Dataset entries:
@[simp] theorem execTwWait_mem (w : TWord) (s : State) : (outState s (execTwWait w s)).mem = s.mem := by
  unfold execTwWait
  refine runWord_mem _ _ _ _ _ (fun x => ?_)
  dsimp only
  have hr (r : Res) (h : (if x.replay then towerReplay s x.g x.b false else none) = some r) : (resState r).mem = s.mem := by
    split at h
    · exact towerReplay_mem h
    · cases h
  split
  · repeat' split
    all_goals simp
  · rename_i h
    have e := hr _ h
    rw [resState_ok] at e
    repeat' split
    all_goals simpa using e
  · exact hr _ (by assumption)

@[simp] theorem execFarAdd_mem (w : VWord) (s : State) : (outState s (execFarAdd w s)).mem = s.mem := by
  unfold execFarAdd
  refine runWord_mem _ _ _ _ _ (fun x => ?_)
  repeat' (first | split | (refine (foldl_mem _ (fun s a => ?_) _ _).trans ?_) | (simp ))

@[simp] theorem execFarFence_mem (w : TWord) (s : State) : (outState s (execFarFence w s)).mem = s.mem := by
  unfold execFarFence
  refine runWord_mem _ _ _ _ _ (fun _ => ?_)
  repeat' split
  all_goals simp

theorem farEvent_mem (id : Nat) (s : State) (h : Flight → Lane → Bool → List Byte → Nat → Option FInfo → Bool → Bool → State)
    (hh : ∀ f l b v st c an ap, (h f l b v st c an ap).mem = s.mem) : (outState s (farEvent id s h)).mem = s.mem := by
  unfold farEvent
  repeat' split
  all_goals simp [hh]

theorem farEvent_wf (id : Nat) (s : State) (k : Flight → Lane → Bool → List Byte → Nat → Option FInfo → Bool → Bool → State)
    (hk : ∀ f l b v st c an ap, Memory.wf (k f l b v st c an ap).mem = true) (hw : Memory.wf s.mem = true) :
    Memory.wf (outState s (farEvent id s k)).mem = true := by
  unfold farEvent
  rw [outState_next]
  split
  · split
    · exact hk _ _ _ _ _ _ _ _
    · exact hw
  · exact hw

@[simp] theorem execFarAtomicAtHome_mem (id : Nat) (s : State) : (outState s (execFarAtomicAtHome id s)).mem = s.mem := by
  unfold execFarAtomicAtHome
  refine farEvent_mem _ _ _ (fun f l bfp v st c an ap => ?_)
  dsimp only
  split
  · rfl
  · rw [putF_mem, setHome_mem]
    split
    · rw [l2Evict_mem]
    · rfl

@[simp] theorem execFarAtomicTowerCheck_mem (id : Nat) (s : State) : (outState s (execFarAtomicTowerCheck id s)).mem = s.mem := by
  unfold execFarAtomicTowerCheck
  try dsimp only
  apply farEvent_mem
  all_goals intros
  repeat' (first | (simp [apply_ite State.mem]; done) | split)

@[simp] theorem execFarAtomicAnswer_mem (id : Nat) (s : State) : (outState s (execFarAtomicAnswer id s)).mem = s.mem := by
  unfold execFarAtomicAnswer
  refine farEvent_mem _ _ _ (fun f l bfp v st c an ap => ?_)
  dsimp only
  split
  · rfl
  · split
    · have hc : (match getG (completion s (l.pas.headD 0 / 1024)).1 f.gid with
          | some g => putG (completion s (l.pas.headD 0 / 1024)).1 { g with farTime := max g.farTime (completion s (l.pas.headD 0 / 1024)).2 }
          | none => (completion s (l.pas.headD 0 / 1024)).1).mem = s.mem := by
        split
        · rw [putG_mem, completion_mem]
        · rw [completion_mem]
      split
      · rw [dropF_mem]
        exact hc
      · rw [putF_mem]
        exact hc
    · split
      · rfl
      · rw [addDue_mem, dropF_mem, setHome_mem]

theorem execFarAtomicApply_wf (id : Nat) (s : State) (hw : Memory.wf s.mem = true) : Memory.wf (outState s (execFarAtomicApply id s)).mem = true := by
  unfold execFarAtomicApply
  refine farEvent_wf _ _ _ (fun f l b v st c an ap => ?_) hw
  dsimp only
  split
  · exact hw
  · split
    · simpa using hw
    · split <;> simp only [dropF_mem, putF_mem, setHome_mem] <;> split <;>
        first | (rwa [llcPut_mem]; done) | exact performWrite_wf _ _ _ (by rwa [llcPut_mem])

theorem runCane_mem (s : State) (bad : Bool) (cols : Share → List Nat) (srcs : List (Nat × Nat)) (d : Nat × Nat) (run : State → Flight → Share → CaneRes)
    (hr : ∀ f sh t u, run s f sh = .ok t u → t.mem = s.mem) : (outState s (runCane s bad cols srcs d run)).mem = s.mem := by
  unfold runCane
  split
  · split
    · split
      · rw [outState_next]
        split
        · rw [stopShare_mem]
        · dsimp only
          split
          · rw [stopShare_mem]
          · rw [flightWalk_mem]
          · rfl
          · rw [checkShare_mem]
          · have e := hr _ _ _ _ (by assumption)
            split <;> simp [e]
      · rfl
    · rfl
  · rfl
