theorem foldl_writeBlock_overflow (a : State × Bool) :
    (l.foldl (writeBlock c mem) a).2 = (a.2 || l.any (fun p => (blockSum c mem a.1 p).2)) := by
  induction l generalizing a with
  | nil => exact (Bool.or_false _).symm
  | cons p l ih =>
    obtain ⟨base, bases⟩ := List.forall_mem_cons.1 bases
    obtain ⟨other, distinct⟩ := List.pairwise_cons.1 distinct
    have kept : l.any (fun q => (blockSum c mem (writeBlock c mem a p).1 q).2) = l.any (fun q => (blockSum c mem a.1 q).2) := by
      refine Bool.eq_iff_iff.2 ?_
      rw [List.any_eq_true, List.any_eq_true]
      exact exists_congr fun q => and_congr_right fun hq => by rw [blockSum_writeBlock c mem a base (bases q hq) (other q hq)]
    rw [List.foldl_cons, ih bases distinct, List.any_cons, ← Bool.or_assoc, kept]
    rfl

theorem foldl_writeBlock_sum (inside : c.d.toNat + 32 ≤ 1024) (a : State × Bool) {p : Nat × (Nat × Nat)} (hp : p ∈ l) :
    getBlock (l.foldl (writeBlock c mem) a).1 (blockCols p.2.1) c.d.toNat = (blockSum c mem a.1 p).1 ∧
      ∀ x ∈ blockCols p.2.1, rowGet (l.foldl (writeBlock c mem) a).1 x (c.d.toNat + 24) 8 = (blockSum c mem a.1 p).1.e := by
  induction l generalizing a with
  | nil => cases hp
  | cons q l ih =>
    obtain ⟨base, bases_rest⟩ := List.forall_mem_cons.1 bases
    obtain ⟨other, distinct_rest⟩ := List.pairwise_cons.1 distinct
    rw [List.foldl_cons]
    rcases List.mem_cons.1 hp with rfl | later
    · have kept : ∀ x ∈ blockCols p.2.1, fget 0#1024 x (l.foldl (writeBlock c mem) (writeBlock c mem a p)).1.canes =
          fget 0#1024 x (writeBlock c mem a p).1.canes := fun x hx =>
        fget_foldl_writeBlock_other (l := l) c mem (fun q hq => blockCols_disjoint base (bases_rest q hq) (other q hq) hx) _
      refine ⟨(getBlock_congr (blockCols_ne_nil _) kept _).trans ?_, fun x hx => ?_⟩
      · exact getBlock_putBlock (nodup_blockCols _) (length_blockCols _) (fits_blockSum c mem a.1 p) inside
      · rw [rowGet, caneGet, kept x hx]
        exact rowGet_putBlock_exponent (nodup_blockCols _) (length_blockCols _) (fits_blockSum c mem a.1 p) inside hx
    · have sums := ih bases_rest distinct_rest (writeBlock c mem a q) later
      rw [blockSum_writeBlock c mem a base (bases_rest p later) (other p later)] at sums
      exact sums

end fold
end write

/-! The blocks that take part. -/

theorem bfaBlocks_base {sh : Share} {p : Nat × Nat} (hp : p ∈ bfaBlocks sh) : p.1 % 32 = 0 := by
  obtain ⟨q, -, hq⟩ := List.mem_filterMap.1 hp
  split at hq
  · cases hq
    exact ‹_ ∧ _›.1
  · cases hq

theorem pairwise_snd_zip {α β : Type} {r : β → β → Prop} {l : List α} {m : List β} (pairs : m.Pairwise r) :
    (l.zip m).Pairwise (fun p q => r p.2 q.2) := by
  rw [List.zip_eq_zip_take_min, ← List.pairwise_map (f := Prod.snd) (R := r), List.map_snd_zip (by simp)]
  exact pairs.sublist (List.take_sublist _ _)

theorem bfaBlocks_distinct {sh : Share} (distinct : sh.canes.Nodup) : (bfaBlocks sh).Pairwise (fun p q => p.1 ≠ q.1) := by
  have columns : (sh.canes.zip sh.active).Pairwise (fun p q => p.1 ≠ q.1) := List.pairwise_map.1 (nodup_zip_fst distinct sh.active)
  refine List.pairwise_filterMap.2 ((pairwise_snd_zip columns).imp fun {p q} other b hb b' hb' => ?_)
  split at hb <;> split at hb'
  · cases hb
    cases hb'
    exact other
  all_goals cases hb'
  all_goals cases hb

/-- The blocks that take part, with their numbers. -/
def numbered (sh : Share) : List (Nat × (Nat × Nat)) := (List.range (bfaBlocks sh).length).zip (bfaBlocks sh)

theorem mem_numbered {sh : Share} {k : Nat} {p : Nat × Nat} (hp : (bfaBlocks sh)[k]? = some p) : (k, p) ∈ numbered sh := by
  obtain ⟨below, -⟩ := List.getElem?_eq_some_iff.1 hp
  exact List.mem_iff_getElem?.2 ⟨k, List.getElem?_zip_eq_some.2 ⟨List.getElem?_range below, hp⟩⟩

theorem mem_bfaBlocks_of_numbered {sh : Share} {p : Nat × (Nat × Nat)} (hp : p ∈ numbered sh) : p.2 ∈ bfaBlocks sh :=
  (List.of_mem_zip (a := p.1) (b := p.2) hp).2

theorem mem_bfaCanes {sh : Share} {x : Nat} : x ∈ bfaCanes sh ↔ ∃ p ∈ bfaBlocks sh, x ∈ blockCols p.1 := List.mem_flatMap

/-- What a command of block sums leaves: the sum in every block that takes part, every other cane as it was, and the status of an overflow. -/
theorem bfaWrite_sums (s : State) (c : CaneCmd) (sh : Share) (mem : List Byte) (distinct : sh.canes.Nodup) (inside : c.d.toNat + 32 ≤ 1024) :
    ∃ s1 st, bfaWrite c s sh mem = .ok s1 { sh with status := st } ∧
      (∀ k p, (bfaBlocks sh)[k]? = some p → getBlock s1 (blockCols p.1) c.d.toNat = (blockSum c mem s (k, p)).1 ∧
        ∀ x ∈ blockCols p.1, rowGet s1 x (c.d.toNat + 24) 8 = (getBlock s1 (blockCols p.1) c.d.toNat).e) ∧
      (∀ x, x ∉ bfaCanes sh → fget 0#1024 x s1.canes = fget 0#1024 x s.canes) ∧ st.getLsbD 0 = sh.status.getLsbD 0 ∧
      st.getLsbD 1 = (sh.status.getLsbD 1 || (numbered sh).any (fun p => (blockSum c mem s p).2)) := by
  have bases : ∀ p ∈ numbered sh, p.2.1 % 32 = 0 := fun p hp => bfaBlocks_base (mem_bfaBlocks_of_numbered hp)
  have distinct := pairwise_snd_zip (l := List.range (bfaBlocks sh).length) (bfaBlocks_distinct distinct)
  have overflow := foldl_writeBlock_overflow c mem bases distinct (s, false)
  refine ⟨_, _, bfaWrite_eq c mem s sh, fun k p hp => ?_, fun x outside => ?_, ?_, ?_⟩
  · obtain ⟨sum, exponent⟩ := foldl_writeBlock_sum c mem bases distinct inside (s, false) (mem_numbered hp)
    exact ⟨sum, fun x hx => (exponent x hx).trans (congrArg Bfp.e sum).symm⟩
  · exact fget_foldl_writeBlock_other c mem
      (fun p hp mem => outside (mem_bfaCanes.2 ⟨p.2, mem_bfaBlocks_of_numbered hp, mem⟩)) (s, false)
  · split
    · rw [BitVec.getLsbD_or]
      exact Bool.or_false _
    · rfl
  · rw [Bool.false_or] at overflow
    rw [← overflow, numbered]
    split
    case isTrue over_ => rw [over_, BitVec.getLsbD_or]; rfl
    case isFalse none_ => rw [eq_false_of_ne_true none_, Bool.or_false]

end Sys2Proof.Proofs
end

section
/-! PROOF. Breaches, masks and block sums of cane commands at their sequencer (13_tower_network.md R364 to R367). -/

namespace Sys2Proof.Proofs
open Sys2Proof Sys2Proof.Machine Sys2Proof.Laws
/-! Breaches of a command's fields, ranges and rows (R364, R365). -/

theorem rowsMeet_iff {mul : Bool} {d r : Nat × Nat} : rowsMeet mul d r = true ↔ (r.1 < d.1 + d.2 ∧ d.1 < r.1 + r.2) ∧ (mul = true ∨ r ≠ d) := by
  simp only [rowsMeet, Bool.and_eq_true, Bool.or_eq_true, decide_eq_true_eq, bne_iff_ne]

theorem caneBad_iff (c : CaneCmd) (im : Nat) (satOk mul cc extra : Bool) (d : Nat × Nat) (srcs : List (Nat × Nat)) :
    caneBad c im satOk mul cc extra d srcs = true ↔
      c.rsv ≠ 0#2 ∨ (im = 0 ∧ c.i = true) ∨ (im = 2 ∧ c.i = false) ∨ (c.sat = true ∧ satOk = false) ∨
      (mul = false ∧ (c.wam1 ≠ 0#6 ∨ c.wbm1 ≠ 0#6)) ∨ (cc = false ∧ c.cc ≠ 0#3) ∨ extra = true ∨ (∃ r ∈ d :: srcs, 1024 < r.1 + r.2) ∨
      (∃ r ∈ srcs, (r.1 < d.1 + d.2 ∧ d.1 < r.1 + r.2) ∧ (mul = true ∨ r ≠ d)) := by
  simp only [caneBad, Bool.or_eq_true, Bool.and_eq_true, Bool.not_eq_true', decide_eq_true_eq, List.any_eq_true, rowsMeet_iff, rowsBad,
    List.exists_mem_cons_iff, or_assoc]

theorem stackBad_iff (c : CaneCmd) (ccOk aOk : Bool) : stackBad c ccOk aOk = true ↔
    c.rsv ≠ 0#2 ∨ c.i = true ∨ c.sat = true ∨ c.wam1 ≠ 0#6 ∨ c.wbm1 ≠ 0#6 ∨ c.s = true ∨ c.wm1 ≠ 0#6 ∨ c.d ≠ 0#10 ∨ c.b ≠ 0#10 ∨
      (aOk = false ∧ c.a ≠ 0#10) ∨ (if ccOk then 2 ≤ c.cc.toNat else c.cc ≠ 0#3) := by
  have code : c.cc.toNat / (if ccOk then 2 else 1) ≠ 0 ↔ if ccOk then 2 ≤ c.cc.toNat else c.cc ≠ 0#3 := by
    cases ccOk with
    | true => simp only [if_true]; omega
    | false => simp only [Bool.false_eq_true, if_false, Nat.div_one, ne_eq, BitVec.toNat_eq, BitVec.toNat_ofNat, Nat.zero_mod]
  simp only [stackBad, caneBad_iff, Bool.or_eq_true, Bool.and_eq_true, Bool.not_eq_true', decide_eq_true_eq, code]
  simp [or_assoc]

/-- Every command whose fields, ranges or rows `b` finds in breach stops its share (R365, R370). -/
def BreachOf (s : State) (i : Instr) (b : Bool) : Prop := ∃ cols srcs d run, exec i s = runCane s b cols srcs d run

theorem fld_count {b : BitVec 10} : decide (fld b.toNat 6 4 ≠ 0) = decide (64 ≤ b.toNat) := by
  have := b.isLt
  rw [fld_eq_div_mod]
  exact decide_eq_decide.2 (by omega)

theorem fld_address {b : BitVec 10} : decide (fld b.toNat 2 8 ≠ 0) = decide (4 ≤ b.toNat) := by
  have := b.isLt
  rw [fld_eq_div_mod]
  exact decide_eq_decide.2 (by omega)

section shapes
variable {s : State} {c : CaneCmd} {i : Instr}

theorem breachOf_value {im : Nat} {satOk mul cc extra : Bool} {d : Nat × Nat} {srcs : List (Nat × Nat)} {f : Nat → Nat}
    (run : exec i s = runValue c im satOk mul cc extra d srcs f s) : BreachOf s i (caneBad c im satOk mul cc extra d srcs) :=
  ⟨_, _, _, _, run.trans (by rw [runValue])⟩

theorem breachOf_AB {satOk : Bool} {f : Int → Int → Int} (run : exec i s = caneAB c satOk f s) :
    BreachOf s i (caneBad c 1 satOk false false false (c.d.toNat, caneW c) (caneSrcs c)) := breachOf_value run

theorem breachOf_bits {f : Nat → Nat → Nat} (run : exec i s = caneBits c f s) :
    BreachOf s i (caneBad c 1 false false false false (c.d.toNat, caneW c) (caneSrcs c)) := breachOf_value run

theorem breachOf_mul {acc : Bool} (run : exec i s = caneMul c acc s) :
    BreachOf s i (caneBad c 0 true true false false (c.d.toNat, caneW c) [(c.a.toNat, c.wam1.toNat + 1), (c.b.toNat, c.wbm1.toNat + 1)]) :=
  ⟨_, _, _, _, run.trans (by rw [caneMul])⟩

theorem breachOf_shift {f : Nat → Nat → Nat} (run : exec i s = caneShift c f s) :
    BreachOf s i (caneBad c 2 false false false (decide (64 ≤ c.b.toNat)) (c.d.toNat, caneW c) [(c.a.toNat, caneW c)]) :=
  fld_count ▸ breachOf_value run

theorem breachOf_stack {ccOk aOk : Bool} {reads : List (Nat × Nat)} {bad : Nat → Bool} {f : Nat → Bool × List Bool → Bool × List Bool}
    (run : exec i s = caneStack c ccOk aOk reads bad f s) : BreachOf s i (stackBad c ccOk aOk) := ⟨_, _, _, _, run.trans (by rw [caneStack])⟩

end shapes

## Task goal
Give the number of lines in the entries above that include the string "refine". No other output is expected.

## Exercise output
11